## Your task
Within the listing below, locate all lines containing the word "invariant". Copy each one.
★ ★ ★ ★
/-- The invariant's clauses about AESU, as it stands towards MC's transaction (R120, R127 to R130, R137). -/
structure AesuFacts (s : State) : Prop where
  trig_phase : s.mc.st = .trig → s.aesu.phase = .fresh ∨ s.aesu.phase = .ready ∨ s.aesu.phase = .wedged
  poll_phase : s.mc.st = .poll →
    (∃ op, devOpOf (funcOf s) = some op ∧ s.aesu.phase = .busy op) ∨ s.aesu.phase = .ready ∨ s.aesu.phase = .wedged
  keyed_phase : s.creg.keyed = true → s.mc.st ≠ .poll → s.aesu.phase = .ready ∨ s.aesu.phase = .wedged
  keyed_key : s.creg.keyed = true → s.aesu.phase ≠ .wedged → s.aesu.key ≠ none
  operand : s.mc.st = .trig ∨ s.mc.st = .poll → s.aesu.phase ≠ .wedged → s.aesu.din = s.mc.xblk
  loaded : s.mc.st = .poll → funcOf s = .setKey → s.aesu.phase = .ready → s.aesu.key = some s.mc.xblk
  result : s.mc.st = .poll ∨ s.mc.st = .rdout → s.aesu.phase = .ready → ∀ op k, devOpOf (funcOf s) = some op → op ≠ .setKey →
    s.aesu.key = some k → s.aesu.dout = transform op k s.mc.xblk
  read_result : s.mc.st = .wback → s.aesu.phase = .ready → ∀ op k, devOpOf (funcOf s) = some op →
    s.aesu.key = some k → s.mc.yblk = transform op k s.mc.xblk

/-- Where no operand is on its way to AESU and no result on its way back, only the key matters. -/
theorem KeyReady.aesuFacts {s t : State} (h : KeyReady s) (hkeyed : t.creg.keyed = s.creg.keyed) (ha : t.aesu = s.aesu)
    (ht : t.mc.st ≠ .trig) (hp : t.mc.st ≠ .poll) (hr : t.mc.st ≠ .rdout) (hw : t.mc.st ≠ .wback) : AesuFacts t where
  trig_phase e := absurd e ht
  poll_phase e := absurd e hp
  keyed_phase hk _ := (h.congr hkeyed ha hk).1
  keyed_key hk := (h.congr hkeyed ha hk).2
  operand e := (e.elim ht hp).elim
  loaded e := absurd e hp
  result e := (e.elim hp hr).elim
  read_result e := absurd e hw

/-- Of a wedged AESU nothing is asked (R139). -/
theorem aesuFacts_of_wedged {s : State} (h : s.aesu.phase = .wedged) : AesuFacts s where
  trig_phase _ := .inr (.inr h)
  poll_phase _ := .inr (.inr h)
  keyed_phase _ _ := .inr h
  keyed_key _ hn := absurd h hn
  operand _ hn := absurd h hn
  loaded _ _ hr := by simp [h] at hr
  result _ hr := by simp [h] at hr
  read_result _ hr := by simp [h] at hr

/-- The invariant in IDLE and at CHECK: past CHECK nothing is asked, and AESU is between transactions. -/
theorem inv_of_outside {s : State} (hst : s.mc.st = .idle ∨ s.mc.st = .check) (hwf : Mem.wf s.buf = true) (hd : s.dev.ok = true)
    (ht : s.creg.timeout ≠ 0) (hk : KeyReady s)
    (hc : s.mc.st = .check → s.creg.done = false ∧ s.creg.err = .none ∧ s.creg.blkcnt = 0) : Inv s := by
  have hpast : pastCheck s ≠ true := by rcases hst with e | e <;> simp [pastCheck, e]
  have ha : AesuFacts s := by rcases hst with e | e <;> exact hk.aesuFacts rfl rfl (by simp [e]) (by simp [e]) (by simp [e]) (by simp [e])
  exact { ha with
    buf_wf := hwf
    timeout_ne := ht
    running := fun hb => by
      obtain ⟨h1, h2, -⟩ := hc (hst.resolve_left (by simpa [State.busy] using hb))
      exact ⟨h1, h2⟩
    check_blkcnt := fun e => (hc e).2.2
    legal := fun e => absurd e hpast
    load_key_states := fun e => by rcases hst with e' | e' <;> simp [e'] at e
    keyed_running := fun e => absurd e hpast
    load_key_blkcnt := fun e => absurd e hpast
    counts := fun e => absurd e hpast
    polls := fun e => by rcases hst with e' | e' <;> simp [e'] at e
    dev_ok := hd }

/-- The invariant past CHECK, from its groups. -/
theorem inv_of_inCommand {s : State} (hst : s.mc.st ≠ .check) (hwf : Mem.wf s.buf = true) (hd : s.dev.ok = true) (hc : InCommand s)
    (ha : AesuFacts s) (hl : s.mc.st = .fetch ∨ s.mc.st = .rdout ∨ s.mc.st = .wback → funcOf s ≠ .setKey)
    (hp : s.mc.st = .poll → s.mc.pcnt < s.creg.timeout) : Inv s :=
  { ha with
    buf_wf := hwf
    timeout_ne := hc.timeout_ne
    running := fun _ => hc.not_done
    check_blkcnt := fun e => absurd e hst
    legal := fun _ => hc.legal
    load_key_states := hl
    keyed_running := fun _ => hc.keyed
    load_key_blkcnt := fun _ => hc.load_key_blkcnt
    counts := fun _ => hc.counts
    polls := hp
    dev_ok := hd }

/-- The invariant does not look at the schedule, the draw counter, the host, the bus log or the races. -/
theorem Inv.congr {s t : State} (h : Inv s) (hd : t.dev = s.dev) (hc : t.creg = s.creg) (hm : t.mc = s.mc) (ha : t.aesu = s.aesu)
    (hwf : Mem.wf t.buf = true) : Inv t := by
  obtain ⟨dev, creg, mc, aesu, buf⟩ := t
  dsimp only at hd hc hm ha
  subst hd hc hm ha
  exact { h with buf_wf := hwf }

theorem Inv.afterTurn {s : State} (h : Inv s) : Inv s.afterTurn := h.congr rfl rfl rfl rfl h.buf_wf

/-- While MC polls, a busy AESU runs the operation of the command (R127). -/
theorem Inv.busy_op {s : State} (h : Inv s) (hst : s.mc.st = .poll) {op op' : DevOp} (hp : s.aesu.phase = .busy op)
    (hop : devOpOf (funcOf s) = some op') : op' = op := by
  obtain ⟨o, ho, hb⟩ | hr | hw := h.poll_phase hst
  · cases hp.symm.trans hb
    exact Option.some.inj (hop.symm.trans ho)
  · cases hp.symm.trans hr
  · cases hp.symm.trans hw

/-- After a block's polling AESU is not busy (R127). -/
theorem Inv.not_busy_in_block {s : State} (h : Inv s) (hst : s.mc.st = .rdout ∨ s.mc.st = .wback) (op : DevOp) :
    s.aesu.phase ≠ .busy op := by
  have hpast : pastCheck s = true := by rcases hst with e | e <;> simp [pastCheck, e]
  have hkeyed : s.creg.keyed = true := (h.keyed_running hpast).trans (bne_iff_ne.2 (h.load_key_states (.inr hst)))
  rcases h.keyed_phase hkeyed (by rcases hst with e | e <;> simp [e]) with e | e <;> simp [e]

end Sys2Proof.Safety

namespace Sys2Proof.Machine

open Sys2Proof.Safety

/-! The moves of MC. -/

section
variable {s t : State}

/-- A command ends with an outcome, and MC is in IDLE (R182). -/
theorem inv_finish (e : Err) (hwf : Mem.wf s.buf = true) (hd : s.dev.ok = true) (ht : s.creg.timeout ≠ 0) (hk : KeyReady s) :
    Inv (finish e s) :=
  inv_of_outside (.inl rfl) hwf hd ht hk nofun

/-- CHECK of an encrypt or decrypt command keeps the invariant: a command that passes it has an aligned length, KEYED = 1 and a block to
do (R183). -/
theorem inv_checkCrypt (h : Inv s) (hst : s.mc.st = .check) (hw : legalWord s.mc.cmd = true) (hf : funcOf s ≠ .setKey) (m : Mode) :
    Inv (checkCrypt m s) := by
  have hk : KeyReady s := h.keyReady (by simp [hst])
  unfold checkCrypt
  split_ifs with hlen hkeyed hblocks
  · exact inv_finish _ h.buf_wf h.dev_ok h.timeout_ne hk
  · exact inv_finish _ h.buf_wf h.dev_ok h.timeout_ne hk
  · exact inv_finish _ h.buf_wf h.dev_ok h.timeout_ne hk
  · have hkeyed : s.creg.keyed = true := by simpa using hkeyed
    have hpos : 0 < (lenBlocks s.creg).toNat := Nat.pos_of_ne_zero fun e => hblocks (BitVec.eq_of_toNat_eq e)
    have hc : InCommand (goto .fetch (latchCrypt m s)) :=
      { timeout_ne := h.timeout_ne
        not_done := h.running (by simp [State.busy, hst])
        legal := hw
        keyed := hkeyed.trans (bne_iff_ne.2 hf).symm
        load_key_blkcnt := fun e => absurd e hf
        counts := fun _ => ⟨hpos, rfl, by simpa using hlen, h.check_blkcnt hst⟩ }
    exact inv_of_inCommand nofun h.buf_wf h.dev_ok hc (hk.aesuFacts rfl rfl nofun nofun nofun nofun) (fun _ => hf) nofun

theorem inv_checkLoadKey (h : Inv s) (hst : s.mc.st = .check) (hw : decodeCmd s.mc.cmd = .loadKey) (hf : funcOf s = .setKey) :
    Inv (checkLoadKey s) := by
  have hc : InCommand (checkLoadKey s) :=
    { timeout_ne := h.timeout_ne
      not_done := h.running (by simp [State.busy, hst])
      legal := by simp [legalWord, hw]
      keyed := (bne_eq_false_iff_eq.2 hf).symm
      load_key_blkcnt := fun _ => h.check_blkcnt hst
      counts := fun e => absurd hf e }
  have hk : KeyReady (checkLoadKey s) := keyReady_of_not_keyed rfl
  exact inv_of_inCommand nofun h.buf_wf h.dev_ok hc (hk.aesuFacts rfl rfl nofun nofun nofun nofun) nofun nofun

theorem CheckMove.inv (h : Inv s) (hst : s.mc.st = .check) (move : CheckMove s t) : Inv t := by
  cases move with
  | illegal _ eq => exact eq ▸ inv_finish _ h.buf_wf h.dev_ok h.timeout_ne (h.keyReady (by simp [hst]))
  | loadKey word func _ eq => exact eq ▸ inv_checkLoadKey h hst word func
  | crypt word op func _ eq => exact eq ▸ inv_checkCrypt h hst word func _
★ ★ ★ ★
## Exercise result
/-- The invariant's clauses about AESU, as it stands towards MC's transaction (R120, R127 to R130, R137). -/
/-- The invariant in IDLE and at CHECK: past CHECK nothing is asked, and AESU is between transactions. -/
/-- The invariant past CHECK, from its groups. -/
/-- The invariant does not look at the schedule, the draw counter, the host, the bus log or the races. -/
/-- CHECK of an encrypt or decrypt command keeps the invariant: a command that passes it has an aligned length, KEYED = 1 and a block to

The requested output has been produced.